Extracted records

*** Begin section ***

-- ==== Sys2Proof/Machine/Waveshaper.lean ====
section
/-! DEFINITION. The waveshaper: curve coefficients and transfer function (46_waveshaper.md R240 to R242). -/

namespace Sys2Proof.Machine

/-- `CurveCoefs(curve)` (46 R241). -/
def curveCoefs (curve : Word) : Curve :=
  let cp := fsub curve cHalf
  { ca := fadd cThreeHalves cp
    cb := fmul cMinusTwo cp
    cc := fsub cp cHalf
    cd := fadd (fsub cSixteenth (fmul cQuarter cp)) (fmul cQuarter (fmul cp cp)) }

/-- The taper branch 2s − s² of 46 R242, for 1 < s < 2. -/
def shapeTaper (s : Word) : Word := fsub (fmul cTwo s) (fmul s s)

/-- The polynomial branch of 46 R242, for s ≤ 1. -/
def shapePoly (k : Curve) (s : Word) : Word :=
  let s2 := fmul s s
  let s3 := fmul s2 s
  let s4 := fmul s2 s2
  let q := fadd (fsub s2 (fmul cTwo s3)) s4
  fsub (fadd (fadd (fmul k.ca s) (fmul k.cb s2)) (fmul k.cc s3)) (fmul k.cd q)

/-- The magnitude that 46 R242 gives a sign to. -/
def shapeMag (k : Curve) (s : Word) : Word := if flt cOne s then shapeTaper s else shapePoly k s

/-- `Shape(x)` (46 R242). For a NaN no comparison holds and the result is unspecified: here the NaN of the polynomial branch,
which 40 R118 then catches (log 21). -/
def shape (k : Curve) (x : Word) : Word :=
  let s := fabs x
  if feq x cZero then cZero
  else if fle cTwo s then cZero
  else if flt x cZero then fneg (shapeMag k s)
  else shapeMag k s

end Sys2Proof.Machine
end

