-- ==== Sys2Proof/Machine/Queries.lean ====
section
/-! DEFINITION. The queries GETLAT, GETSTAT, GETMETER (41_parameter_commands.md R145 to R147): allowed in every lifecycle state,
they change no state of the core. -/

namespace Sys2Proof.Machine

/-- The eight words of the mailbox in order (10 R52). -/
def Meter.words (m : Meter) : List Word := [m.rate, m.num, m.inL, m.inR, m.outL, m.outR, m.gr, m.stamp]

/-- GETLAT (41 R145): `zext_64(LAT)`, the active latency (a `LAT` of 2^64 or more shows its low 64 bits, log 18). -/
def execGetlat (s : State) : Host.Outcome State Fault Refusal := .next (s.respond .ok [BitVec.ofNat 64 s.core.lat])

/-- GETSTAT (41 R146): `zext_64(STATUS)`; it clears nothing. -/
def execGetstat (s : State) : Host.Outcome State Fault Refusal := .next (s.respond .ok [s.core.status.setWidth 64])

/-- GETMETER (41 R147): the mailbox, word 0 first. -/
def execGetmeter (s : State) : Host.Outcome State Fault Refusal := .next (s.respond .ok s.core.meter.words)

end Sys2Proof.Machine
end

*** End section ***

■ **PROBLEM DETAILS**: With nothing added or dropped, reproduce all the data exactly.

■ **PROBLEM SOLUTION**:
-- ==== Sys2Proof/Machine/Waveshaper.lean ====
section
/-! DEFINITION. The waveshaper: curve coefficients and transfer function (46_waveshaper.md R240 to R242). -/

namespace Sys2Proof.Machine

/-- `CurveCoefs(curve)` (46 R241). -/
def curveCoefs (curve : Word) : Curve :=
  let cp := fsub curve cHalf
  { ca := fadd cThreeHalves cp
    cb := fmul cMinusTwo cp
    cc := fsub cp cHalf
    cd := fadd (fsub cSixteenth (fmul cQuarter cp)) (fmul cQuarter (fmul cp cp)) }

/-- The taper branch 2s − s² of 46 R242, for 1 < s < 2. -/
def shapeTaper (s : Word) : Word := fsub (fmul cTwo s) (fmul s s)

/-- The polynomial branch of 46 R242, for s ≤ 1. -/
def shapePoly (k : Curve) (s : Word) : Word :=
  let s2 := fmul s s
  let s3 := fmul s2 s
  let s4 := fmul s2 s2
  let q := fadd (fsub s2 (fmul cTwo s3)) s4
  fsub (fadd (fadd (fmul k.ca s) (fmul k.cb s2)) (fmul k.cc s3)) (fmul k.cd q)

/-- The magnitude that 46 R242 gives a sign to. -/
def shapeMag (k : Curve) (s : Word) : Word := if flt cOne s then shapeTaper s else shapePoly k s

/-- `Shape(x)` (46 R242). For a NaN no comparison holds and the result is unspecified: here the NaN of the polynomial branch,
which 40 R118 then catches (log 21). -/
def shape (k : Curve) (x : Word) : Word :=
  let s := fabs x
  if feq x cZero then cZero
  else if fle cTwo s then cZero
  else if flt x cZero then fneg (shapeMag k s)
  else shapeMag k s

end Sys2Proof.Machine
end

-- ==== Sys2Proof/Machine/Queries.lean ====
section
/-! DEFINITION. The queries GETLAT, GETSTAT, GETMETER (41_parameter_commands.md R145 to R147): allowed in every lifecycle state,
they change no state of the core. -/

namespace Sys2Proof.Machine

/-- The eight words of the mailbox in order (10 R52). -/
def Meter.words (m : Meter) : List Word := [m.rate, m.num, m.inL, m.inR, m.outL, m.outR, m.gr, m.stamp]

/-- GETLAT (41 R145): `zext_64(LAT)`, the active latency (a `LAT` of 2^64 or more shows its low 64 bits, log 18). -/
def execGetlat (s : State) : Host.Outcome State Fault Refusal := .next (s.respond .ok [BitVec.ofNat 64 s.core.lat])

/-- GETSTAT (41 R146): `zext_64(STATUS)`; it clears nothing. -/
def execGetstat (s : State) : Host.Outcome State Fault Refusal := .next (s.respond .ok [s.core.status.setWidth 64])

/-- GETMETER (41 R147): the mailbox, word 0 first. -/
def execGetmeter (s : State) : Host.Outcome State Fault Refusal := .next (s.respond .ok s.core.meter.words)

end Sys2Proof.Machine
end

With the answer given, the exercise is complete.